### EXERCISE DETAILS:
Could you reproduce the lines below from the one with "let s := if p.order = 1" through the one with "def execRedPerformed (gid"? Keep both ends and add nothing.
[[ ENTRIES SHOWN open ]]
/-- R218, R219: a reduction is queued and performed later; lanes to pages that are not present are logged. -/
def execRed (p : P) (s : State) : Out :=
  withG s (fun gid _ g =>
    let ls := accLanes g p.h
    if ls.isEmpty then fin s gid p true
    else
      let n := atomB p.t
      let xs := ls.map (fun i => (i, effAddr0 g p i))
      let r := chkAll s g n (fun _ => [1, 3]) xs
      let act0 := r.2.filter (fun a => atomFree g p.h a.lane)
      verdictOut r.1 gid p.h.uni p.t 3 4 (judge r.2 true)
        (let s := r.1
         let act := act0.filter (fun a => !isHelper g p.h a.lane)
         let lgd := act.filter (fun a => isNp a.c || inLog s g a.va)
         let now := act.filter (fun a => isOk a.c && !inLog s g a.va)
         let es := logEntries s gid s.fresh g [] (lgd.map (fun a => (p.f, p.t + 16 * p.scope, a.va, atomVal s g p a.lane))) [] none p.t
         if !logRoom s g es.length then logFull s gid p lgd
         else if !sbufRoom s g.core (act.map (·.va)) || windowFull s (gPart s g) 0 (okPas now) then stall s gid 9
         else
           let s := if p.order = 2 then releaseWrites s gid g p.scope else s
           if p.order = 2 && !releaseDone s gid g p.scope then stall s gid 9
           else
             let s := sbufPush (logLanes s g p es lgd) g.core (act.map (·.va)) n
             let rs : List RedP := now.filterMap (fun a => match a.c with
               | .ok pa => some { f := p.f, t := p.t, va := a.va, pa := pa, b := atomVal s g p a.lane, scope := p.scope }
               | _ => none)
             fin (updG s gid (fun g =>
               let g := atomDoom g p.h ls
               { g with reds := g.reds ++ rs })) gid p true))

/-- Atomics on scratchpad, ascending; a helper lane receives 0. R219 names atom, red and cas: in a lane with an open transaction atoms
takes effect at once like lds and sts (R215), and no lane is aborted (assumption log 109). -/
def execAtoms (p : P) (s : State) : Out :=
  withG s (fun gid _ g => withSp s gid g (fun s b =>
    let ls := accLanes g p.h
    if ls.isEmpty then fin s gid p true
    else if slotsFull g then stall s gid 9
    else
      let n := atomB p.t
      let l := chkSpAll g p b n ls
      verdictOut s gid p.h.uni p.t 2 4 (judge l false)
        (if !(spBad g p.h b n l).isEmpty then raiseSpPoison s gid p.h.uni p.t 2 (spBad g p.h b n l) else
         let rel := p.order = 2 || p.order = 3
         let s := if rel then releaseWrites s gid g 0 else s
         if rel && !releaseDone s gid g 0 then stall s gid 9 else
         let y := l.foldl (fun (q : Block × List (Nat × Nat)) a => match a.c with
           | .ok o =>
             if isHelper g p.h a.lane then (q.1, q.2 ++ [(a.lane, 0)])
             else
               let old := spRead q.1 o n
               (spWrite q.1 o n (atomNew p.f p.t old (atomVal s g p a.lane)), q.2 ++ [(a.lane, old)])
           | _ => q) (((gBlock s g).getD b), [])
         let s := bcWake (updB s g.block (fun _ => y.1)) g.block
         let s := if p.order = 1 || p.order = 3 then acquire s gid g 0 else s
         fin (updG s gid (fun g => addSlot g (y.2.flatMap (fun v => atomWs p.d p.t v.1 v.2)))) gid p true)))

/-- R220: the oldest reduction of a group is performed at its execution point. -/
def execRedPerformed (gid : Nat) (s : State) : Out := .next (exitCheck (popRed s gid) gid)

/-! ### Write-back on eviction (R208, R229) -/

/-- R208, R229: a sector leaves its cache, its dirty bytes written to the next level; a home sector's write-back of a granule
that the die cache holds in part reads HBM first, and meets an uncorrectable error or not. -/
def execStoreWriteBack (loc : CacheLoc) (sector : Nat) (uncorrectable : Bool) (s : State) : Out :=
  match loc with
  | .l1 pair => .next (if (mfind s.l1 (l1Key pair sector)).isSome then evictL1 s pair sector else s)
  | .die d => .next (if (mfind s.dc (dcKey d sector)).isSome then dropDc s d sector uncorrectable else s)

/-! ### Fences (R217) -/

/-- R217: kinds 0 .rel, 1 .acq, 2 .ar, 3 .sc. A release waits for the group's log entries and for acknowledgements. -/
def execFence (p : P) (s : State) : Out :=
  withG s (fun gid _ g =>
    if actsOnce g p.h then
      let rel := p.f != 1
      let s := if rel then releaseWrites s gid g p.scope else s
      if rel && !releaseDone s gid g p.scope then stall s gid 9
      else
        let s := if p.f != 0 then acquire s gid g p.scope else s
        fin s gid p false
    else fin s gid p false)

/-! ### Monitor waits (R221, R222) -/

/-- R221: the comparison of the word with the value, both of a type. -/
def mwCmp (f t m v : Nat) : Bool :=
  match f with
  | 6 => m &&& v != 0
  | 7 => m &&& v == 0
  | _ => cmpInt f (rdInt (tySigned t) (tyW t) m) (rdInt (tySigned t) (tyW t) v)
/-- What one compare at the home finds. -/
inductive MwR where
  | met (m : Nat)
  | unmet
  | verdict (v : Verdict)
  | poison (va pa : Nat)
  deriving DecidableEq, Repr
/-- R221: the checks, then one read at the home. -/
def mwTry (s : State) (g : Group) (va f t v : Nat) : State × MwR :=
  let n := tyW t / 8
  let r := chkVa s g va n [0]
  match r.2 with
  | .ok pa =>
    if windowShut r.1 (gPart s g) 0 [pa] then (r.1, .verdict .wait) else
    let x := execRead (sendAccess r.1 (gPart s g) 0 pa { kind := 1 } false) g 2 pa n
    if x.2.2 then (x.1, .poison va pa)
    else if mwCmp f t (ofBytes x.2.1) v then (x.1, .met (ofBytes x.2.1)) else (x.1, .unmet)
  | c => (r.1, .verdict (judge [{ lane := 0, va := va, c := c }] false))
/-- The register that mwait writes: 64 for none. -/
def mwDest (d : Dst) : Nat := (dstS d).getD 64
/-- R221: the wait ends: the word, the acquire, the region closed, on to the next instruction. -/
def mwDone (s : State) (gid : Nat) (g : Group) (t d m : Nat) (acq : Bool) (scope : Nat) : State :=
  let s := if acq then acquire s gid g scope else s
  updG s gid (fun g =>
    let g := if d < 64 then wrSn g d (if tySigned t then wrap 64 (toSigned (tyW t) m) else m) else g
    closeAt (goTo g (nextPc g.pc)) (nextPc g.pc))
/-- The outcome of a compare for a group that issues or waits. -/
def mwOut (r : State × MwR) (gid : Nat) (g : Group) (t d : Nat) (acq : Bool) (scope : Nat) (unmet : State → Out) : Out :=
  match r.2 with
  | .met m => .next (mwDone r.1 gid g t d m acq scope)
  | .unmet => unmet r.1
  | .verdict v => verdictOut r.1 gid true t 5 1 v (unmet r.1)
  | .poison va pa => raisePoison r.1 gid g true t 5 [(0, va, pa)]
def execMwait (p : P) (s : State) : Out :=
  withG s (fun gid _ g =>
    if !actsOnce g p.h then fin s gid p true
    else if slotsFull g then stall s gid 9
    else
      let s := flushReds s gid g
      let va := effAddr0 g p 0
      let v := match p.b.opnd with
        | .imm i => wrap (tyW p.t) i.toInt
        | x => srcPat s g [] 0 p.t x 0
      let s := updG s gid (fun g => { hintG (doomAll g 7) s.cycle p.h with burst := 0 })
      let d := mwDest p.d
      mwOut (mwTry s g va p.f p.t v) gid g p.t d (p.order == 1) p.scope (fun s =>
        .next (updG s gid (fun g => { g with st := .waiting (.mw va p.f p.t v d (p.order == 1).toNat p.scope) }))))
/-- A waiting monitor compares again: on a write applied at the home, or on a tick (R221, R222). -/
def mwPoll (gid : Nat) (s : State) : Out :=
  match mfind s.groups gid with
  | some g =>
    match g.st with
    | .waiting (.mw va f t v d acq scope) => mwOut (mwTry s g va f t v) gid g t d (acq == 1) scope (fun s => .next s)
    | _ => .next s
  | none => .next s
def execMwaitWriteWake (gid : Nat) (s : State) : Out := mwPoll gid s
def execMwaitTick (gid : Nat) (s : State) : Out := mwPoll gid s

/-! ### Transactions (R223 to R227) -/

def execTxbeg (p : P) (s : State) : Out :=
  withG s (fun gid _ g =>
    let ls := lanesOf (guardLanes g p.h)
    let f := fun (g : Group) => ls.foldl (fun g i =>
      if txOpen g i then doomLanes g [i] 8 else { g with tx := mset g.tx i {} }) g
    fin (updG (flushReds s gid g) gid f) gid p false)
/-- R223: a value outside 0 to 255 in a register raises trap 0x01 at execution. -/
def execTxabt (p : P) (s : State) : Out :=
  withG s (fun gid _ g =>
    let ls := lanesOf (guardLanes g p.h)
    let v := valN g p.a
    if ls.isEmpty then fin s gid p true
    else if 255 < v then trapIllegal s gid .txabt p
    else fin (updG s gid (fun g => { g with tx := g.tx.map (fun x =>
      if ls.contains x.1 && x.2.code = 0 then (x.1, { doom x.2 6 with value := v }) else x) })) gid p true)

/-- R226 step 1: does a lane lose to a lower lane that is still committing? -/
def txLoses (lo hi : Tx) : Bool :=
  let touch := fun (a b : List (Nat × Byte)) => a.any (fun x => b.any (fun y => x.1 == y.1))
  touch lo.writes (hi.reads ++ hi.writes) || touch lo.reads hi.writes
/-- R226 step 1: lanes in ascending order; the losers carry INGROUP. -/
def txInGroup (l : List (Nat × Tx)) (won : List Tx) : List (Nat × Tx) :=
  match l with
  | [] => []
  | (i, t) :: rest =>
    if t.code ≠ 0 then (i, t) :: txInGroup rest won
    else if won.any (fun w => txLoses w t) then (i, doom t 2) :: txInGroup rest won
    else (i, t) :: txInGroup rest (won ++ [t])
/-- R224: the status word of a lane. -/
def txStatus (t : Tx) : Nat := t.code + 256 * (if t.code = 6 then t.value else 0)
def txWs (reg : Option Nat) (l : List (Nat × Tx)) : List RegW :=
  match reg with | some n => l.map (fun x => .v n x.1 (BitVec.ofNat 32 (txStatus x.2))) | none => []
/-- R404: the lanes of a txend that abort. -/
def txAborts (l : List (Nat × Tx)) : Nat := (l.filter (fun x => x.2.code ≠ 0 && x.2.code != 12)).length
def execTxend (p : P) (s : State) : Out :=
  withG s (fun gid _ g =>
    let ls := lanesOf (guardLanes g p.h)
    if ls.isEmpty then fin s gid p true
    else
      let s := flushReds s gid g
      let reg := match p.d with | .v false _ n => some n.toNat | _ => none
      let l := txInGroup (ls.map (fun i =>
        let t := (mfind g.tx i).getD { code := 12 }
        (i, if g.hmask.getLsbD i then { t with writes := [] } else t))) []
      let shut := fun (g : Group) => { g with tx := g.tx.filter (fun x => !ls.contains x.1) }
      if l.all (fun x => x.2.code ≠ 0) then fin (updG (bumpCtr s (gPart s g) 0x0D (txAborts l)) gid (fun g => addPend (shut g) (txWs reg l))) gid p true
      else
        let f := takeFresh s
        fin (updG f.1 gid (fun g =>
          let g := { shut g with commits := g.commits ++ [{ ticket := f.2, reg := reg, lanes := l }] }
          match reg with
          | some n => { g with pend := g.pend ++ [{ ws := [], ready := false, op := f.2, dst := [n] }] }
          | none => g)) gid p true)

/-- The commit of a die with the lowest ticket: group and commit. -/
def nextCommit (s : State) (die : Nat) : Option (Nat × Commit) :=
  (s.groups.flatMap (fun x => if gDie x.2 == die then x.2.commits.map (fun c => (x.1, c)) else [])).foldl
    (fun r c => match r with | some b => if c.2.ticket < b.2.ticket then some c else r | none => some c) none
/-- One byte at .die, as validation reads it. -/
def dieByte (s : State) (die pa : Nat) : Byte := secByte (dieRead s die (sectorOf pa)).2.1 (pa % 128)
/-- R226 steps 3 and 4: validation by value, and the writes of the lanes that survive; an abort is counted (R404). -/
def execTxCommit (die : Nat) (s : State) : Out :=
  match nextCommit s die with
  | none => .next s
  | some (gid, c) =>
    match mfind s.groups gid with
    | none => .next s
    | some g =>
      let s := releaseWrites s gid g 1
      if !releaseDone s gid g 1 then .next s else
      let l := c.lanes.map (fun x =>
        if x.2.code = 0 && x.2.reads.any (fun b => dieByte s die b.1 != b.2) then (x.1, doom x.2 1) else x)
      let won := l.filter (fun x => x.2.code = 0)
      let ws := won.flatMap (fun x => x.2.writes)
      let s := ((ws.map (fun b => sectorOf b.1)).eraseDups).foldl (fun s sec =>
        let bs := ws.filter (fun b => sectorOf b.1 == sec)
        dieWrite (evictL1 s (gPair g) sec) die sec (coverMask sec (bs.map (fun b => (b.1, 1))))
          (bs.foldl (fun d b => overlay d (secData (b.1 % 128) [b.2]) (byteMask (b.1 % 128) 1)) 0) 0 (gTag s g) [gTag s g]) s
      let s := if won.isEmpty then s else acquire s gid g 1
      let s := bumpCtr s (gPart s g) 0x0D (txAborts l)
      .next (exitCheck (updG s gid (fun g => { g with
        commits := g.commits.filter (fun k => k.ticket != c.ticket),
        pend := g.pend.map (fun q => if q.op == c.ticket && !q.ready then { q with ws := txWs c.reg l, ready := true } else q) })) gid)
[[ ENTRIES SHOWN closed ]]
### EXERCISE OUTPUT:
         let s := if p.order = 1 || p.order = 3 then acquire s gid g 0 else s
         fin (updG s gid (fun g => addSlot g (y.2.flatMap (fun v => atomWs p.d p.t v.1 v.2)))) gid p true)))

/-- R220: the oldest reduction of a group is performed at its execution point. -/
def execRedPerformed (gid : Nat) (s : State) : Out := .next (exitCheck (popRed s gid) gid)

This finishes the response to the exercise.